» **TASK DESCRIPTION**
Where a line of the entries holds the string "reason", copy that line.
==== PROVIDED DATA
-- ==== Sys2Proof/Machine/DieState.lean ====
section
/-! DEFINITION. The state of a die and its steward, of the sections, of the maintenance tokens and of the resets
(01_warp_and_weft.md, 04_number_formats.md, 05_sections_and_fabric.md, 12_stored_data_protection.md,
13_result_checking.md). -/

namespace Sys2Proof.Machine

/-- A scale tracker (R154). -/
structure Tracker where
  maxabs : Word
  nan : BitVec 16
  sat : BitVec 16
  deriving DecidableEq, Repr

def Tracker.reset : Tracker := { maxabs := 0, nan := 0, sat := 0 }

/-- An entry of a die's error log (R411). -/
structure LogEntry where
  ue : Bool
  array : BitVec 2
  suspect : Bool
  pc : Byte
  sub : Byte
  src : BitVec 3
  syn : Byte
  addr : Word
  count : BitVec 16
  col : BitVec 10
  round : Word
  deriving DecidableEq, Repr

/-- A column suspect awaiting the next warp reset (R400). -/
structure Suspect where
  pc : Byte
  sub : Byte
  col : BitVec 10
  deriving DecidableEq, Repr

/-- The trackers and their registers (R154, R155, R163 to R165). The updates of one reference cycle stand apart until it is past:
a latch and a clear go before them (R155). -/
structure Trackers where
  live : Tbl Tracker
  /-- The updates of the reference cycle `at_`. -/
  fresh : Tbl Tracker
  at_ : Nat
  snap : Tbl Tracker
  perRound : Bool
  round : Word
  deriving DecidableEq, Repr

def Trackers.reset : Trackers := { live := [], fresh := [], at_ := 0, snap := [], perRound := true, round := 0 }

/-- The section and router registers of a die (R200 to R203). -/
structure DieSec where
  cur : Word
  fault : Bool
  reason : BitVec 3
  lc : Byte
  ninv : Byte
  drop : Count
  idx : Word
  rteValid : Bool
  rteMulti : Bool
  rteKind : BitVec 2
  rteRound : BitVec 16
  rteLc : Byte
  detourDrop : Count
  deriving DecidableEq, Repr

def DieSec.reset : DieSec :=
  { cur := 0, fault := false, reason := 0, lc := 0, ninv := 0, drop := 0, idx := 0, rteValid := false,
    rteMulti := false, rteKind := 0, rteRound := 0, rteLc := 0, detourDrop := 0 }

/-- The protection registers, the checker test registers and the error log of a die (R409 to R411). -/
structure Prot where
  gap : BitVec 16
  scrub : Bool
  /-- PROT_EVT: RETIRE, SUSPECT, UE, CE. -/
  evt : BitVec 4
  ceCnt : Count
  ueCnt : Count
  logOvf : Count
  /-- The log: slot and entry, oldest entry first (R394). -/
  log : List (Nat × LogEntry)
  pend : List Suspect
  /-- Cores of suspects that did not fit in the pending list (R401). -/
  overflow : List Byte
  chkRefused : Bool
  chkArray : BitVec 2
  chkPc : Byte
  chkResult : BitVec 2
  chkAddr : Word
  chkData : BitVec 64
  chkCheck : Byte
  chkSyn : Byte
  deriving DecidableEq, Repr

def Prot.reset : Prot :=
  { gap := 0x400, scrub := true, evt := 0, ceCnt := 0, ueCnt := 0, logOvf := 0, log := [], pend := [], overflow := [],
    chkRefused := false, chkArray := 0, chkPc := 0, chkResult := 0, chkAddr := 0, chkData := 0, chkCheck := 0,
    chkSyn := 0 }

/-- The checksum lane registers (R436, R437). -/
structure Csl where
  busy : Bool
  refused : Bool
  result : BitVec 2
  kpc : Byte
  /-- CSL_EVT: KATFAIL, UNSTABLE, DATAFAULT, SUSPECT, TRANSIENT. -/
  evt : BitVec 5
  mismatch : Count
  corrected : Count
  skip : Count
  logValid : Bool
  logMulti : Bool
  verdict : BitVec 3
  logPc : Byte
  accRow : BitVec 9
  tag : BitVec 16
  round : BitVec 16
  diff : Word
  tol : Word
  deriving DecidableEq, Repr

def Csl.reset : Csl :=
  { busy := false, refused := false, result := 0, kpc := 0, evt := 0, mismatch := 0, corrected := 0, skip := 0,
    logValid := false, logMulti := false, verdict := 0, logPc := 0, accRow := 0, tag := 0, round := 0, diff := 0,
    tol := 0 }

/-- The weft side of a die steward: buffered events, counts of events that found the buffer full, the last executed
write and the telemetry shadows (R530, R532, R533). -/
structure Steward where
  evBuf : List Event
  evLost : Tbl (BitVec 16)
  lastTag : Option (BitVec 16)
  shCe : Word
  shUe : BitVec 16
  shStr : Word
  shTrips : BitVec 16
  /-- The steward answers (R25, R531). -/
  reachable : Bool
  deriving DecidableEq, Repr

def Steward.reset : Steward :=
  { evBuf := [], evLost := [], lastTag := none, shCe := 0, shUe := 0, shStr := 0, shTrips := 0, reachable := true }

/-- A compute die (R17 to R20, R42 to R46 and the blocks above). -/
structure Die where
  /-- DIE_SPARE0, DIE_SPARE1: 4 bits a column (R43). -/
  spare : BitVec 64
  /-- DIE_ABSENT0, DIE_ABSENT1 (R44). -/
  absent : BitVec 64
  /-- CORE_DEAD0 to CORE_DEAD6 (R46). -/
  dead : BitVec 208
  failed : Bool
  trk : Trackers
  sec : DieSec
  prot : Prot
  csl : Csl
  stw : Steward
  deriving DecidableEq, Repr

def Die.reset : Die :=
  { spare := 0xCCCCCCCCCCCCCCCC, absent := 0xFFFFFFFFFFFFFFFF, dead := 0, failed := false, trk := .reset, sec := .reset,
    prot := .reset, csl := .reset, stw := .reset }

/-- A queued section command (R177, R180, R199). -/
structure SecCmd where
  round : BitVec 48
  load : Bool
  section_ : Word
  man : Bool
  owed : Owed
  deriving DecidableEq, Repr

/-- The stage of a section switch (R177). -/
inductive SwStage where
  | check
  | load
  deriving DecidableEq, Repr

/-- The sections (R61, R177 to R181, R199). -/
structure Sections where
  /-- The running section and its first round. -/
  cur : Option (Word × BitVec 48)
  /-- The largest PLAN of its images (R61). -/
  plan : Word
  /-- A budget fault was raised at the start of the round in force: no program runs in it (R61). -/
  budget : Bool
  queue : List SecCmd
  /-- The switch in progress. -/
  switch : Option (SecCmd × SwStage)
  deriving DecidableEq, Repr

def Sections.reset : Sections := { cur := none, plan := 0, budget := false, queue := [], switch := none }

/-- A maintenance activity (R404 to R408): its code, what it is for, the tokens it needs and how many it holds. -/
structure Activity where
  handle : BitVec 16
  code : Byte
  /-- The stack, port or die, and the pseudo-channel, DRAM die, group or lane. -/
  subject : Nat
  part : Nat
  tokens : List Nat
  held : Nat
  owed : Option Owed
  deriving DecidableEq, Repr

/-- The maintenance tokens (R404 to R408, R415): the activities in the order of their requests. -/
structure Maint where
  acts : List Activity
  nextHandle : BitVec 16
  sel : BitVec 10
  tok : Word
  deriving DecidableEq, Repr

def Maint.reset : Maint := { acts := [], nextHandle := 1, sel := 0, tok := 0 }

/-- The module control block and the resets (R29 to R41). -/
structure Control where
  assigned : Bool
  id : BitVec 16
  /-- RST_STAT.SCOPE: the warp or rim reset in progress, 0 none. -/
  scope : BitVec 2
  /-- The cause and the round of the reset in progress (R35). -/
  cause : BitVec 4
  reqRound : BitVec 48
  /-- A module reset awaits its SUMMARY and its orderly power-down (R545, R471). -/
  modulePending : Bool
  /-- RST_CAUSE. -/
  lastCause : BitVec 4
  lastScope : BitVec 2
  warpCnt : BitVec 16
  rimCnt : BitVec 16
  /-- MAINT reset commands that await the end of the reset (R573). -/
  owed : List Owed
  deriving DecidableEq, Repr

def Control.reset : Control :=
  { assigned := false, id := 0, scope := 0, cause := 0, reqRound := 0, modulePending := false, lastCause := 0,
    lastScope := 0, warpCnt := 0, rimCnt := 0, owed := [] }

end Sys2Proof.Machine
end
========
» **YOUR RESPONSE**
  reason : BitVec 3
  { cur := 0, fault := false, reason := 0, lc := 0, ninv := 0, drop := 0, idx := 0, rteValid := false,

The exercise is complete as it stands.